Find out which pixels in an image most influenced an image classifier's prediction to debug surprising results.
Score each word in a text input by how much it contributed to a language model's output.
Test whether your neural network has learned to associate specific human-defined concepts with its predictions using TCAV.
Debug a deployed model that is giving unexpected outputs by tracing which input features drive the bad predictions.
Requires Python 3.8+ and PyTorch 1.10+, GPU optional but recommended for large models.
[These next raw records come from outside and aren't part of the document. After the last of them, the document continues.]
-- ==== Sys2Proof/Decode.lean ====
section
/-! DEFINITION. Decoding and encoding of instruction words, written from the opcode maps of
30_encoding.md R139 to R145 and the formats of R131 to R134. Decoding is total and rejects a word
that matches no row by the name of its class (R150, R151). -/

namespace Sys2Proof

/-- Why a word is no instruction. The machine turns each into an exception
(30_encoding.md R150, R151; 43_cpu_misc.md R402; log 23). -/
inductive DecodeError where
  /-- A reserved entry of the primary, SPECIAL or REGIMM map. -/
  | reserved
  /-- A must-be-zero field of a CPU instruction is not zero. -/
  | zeroField
  /-- A must-be-zero field of the MOVCI class (MOVF, MOVT) is not zero. -/
  | movciZeroField
  /-- A reserved entry of the COP1 or COP1X maps. -/
  | reservedFpu
  /-- A must-be-zero field of a COP1 or COP1X instruction is not zero. -/
  | fpuZeroField
  /-- Not exactly the four bytes of one word (30_encoding.md R130). -/
  | length
  deriving DecidableEq, Repr

/-! ### Fields of a word (30_encoding.md R133, R134) -/

/-- opcode, bits 31..26. -/
def opF (w : BitVec 32) : BitVec 6 := w.extractLsb' 26 6
/-- rs, base, fmt or fr, bits 25..21. -/
def rsF (w : BitVec 32) : BitVec 5 := w.extractLsb' 21 5
/-- rt, ft, index, hint or the REGIMM sub-opcode, bits 20..16. -/
def rtF (w : BitVec 32) : BitVec 5 := w.extractLsb' 16 5
/-- rd, fs or the PREFX hint, bits 15..11. -/
def rdF (w : BitVec 32) : BitVec 5 := w.extractLsb' 11 5
/-- sa, fd or stype, bits 10..6. -/
def saF (w : BitVec 32) : BitVec 5 := w.extractLsb' 6 5
/-- function, bits 5..0. -/
def fnF (w : BitVec 32) : BitVec 6 := w.extractLsb' 0 6
/-- immediate or offset, bits 15..0. -/
def immF (w : BitVec 32) : BitVec 16 := w.extractLsb' 0 16
/-- instr_index or cop_fun, bits 25..0. -/
def indexF (w : BitVec 32) : BitVec 26 := w.extractLsb' 0 26
/-- The code field of SYSCALL and BREAK, bits 25..6. -/
def code20F (w : BitVec 32) : BitVec 20 := w.extractLsb' 6 20
/-- The code field of the register traps, bits 15..6. -/
def code10F (w : BitVec 32) : BitVec 10 := w.extractLsb' 6 10
/-- cc of the branches and conditional moves, bits 20..18. -/
def ccHiF (w : BitVec 32) : BitVec 3 := w.extractLsb' 18 3
/-- cc of the compares, bits 10..8. -/
def ccLoF (w : BitVec 32) : BitVec 3 := w.extractLsb' 8 3
/-- nd and tf of the FPU branches, bits 17..16. -/
def ndTfF (w : BitVec 32) : BitVec 2 := w.extractLsb' 16 2
/-- tf of the conditional moves, bit 16. -/
def tfF (w : BitVec 32) : BitVec 1 := w.extractLsb' 16 1
/-- Whether the `len` bits from bit `lo` up are all zero. -/
def isZero (w : BitVec 32) (lo len : Nat) : Bool := w.extractLsb' lo len == 0

/-- Whether the low `k` bits of an offset field are zero (20_memory.md R95). -/
def lowZero (offset : BitVec 16) (k : Nat) : Bool := offset.extractLsb' 0 k == 0

/-! ### Decoding (30_encoding.md R137) -/

/-- An instruction with must-be-zero fields (30_encoding.md R151). -/
def zeroed (ok : Bool) (e : DecodeError) (i : Instr) : Except DecodeError Instr :=
  if ok then .ok i else .error e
Captum is a Python library that helps you understand why a machine learning model made a particular prediction. When a model outputs a result, such as classifying an image or recommending a product, Captum lets you ask which parts of the input, which neurons inside the network, or which training examples contributed most to that output. This is called model interpretability, and it is important both for improving models and for explaining their behavior to others. The library works with PyTorch, a widely used framework for building neural networks. You give Captum your trained model and an input, and it runs one of several attribution algorithms to produce scores indicating how much each input feature influenced the prediction. For example, on an image classification model, it might highlight which pixels most strongly pushed the model toward its chosen label. On a text model, it might score each word by its influence on the output. Captum includes several established methods for computing these attributions, including Integrated Gradients, DeepLift, SHAP-based approaches, and saliency maps. It also supports concept-based explanations through an approach called TCAV, which tests whether a model has learned to associate specific human-defined concepts with its predictions. Beyond attribution, the library includes tools for studying individual layers and neurons inside a network, and for measuring which training examples had the most influence on a given prediction. The library is intended for machine learning researchers working on interpretability methods and for engineers who have deployed models and want to debug unexpected outputs or explain predictions to end users. It integrates with domain-specific PyTorch libraries for vision and text without requiring major changes to existing model code. Installation is via pip or conda. Python 3.8 or later and PyTorch 1.10 or later are required. Tutorials and example notebooks are available in the repository. Captum is developed by Meta's PyTorch team and is currently in beta.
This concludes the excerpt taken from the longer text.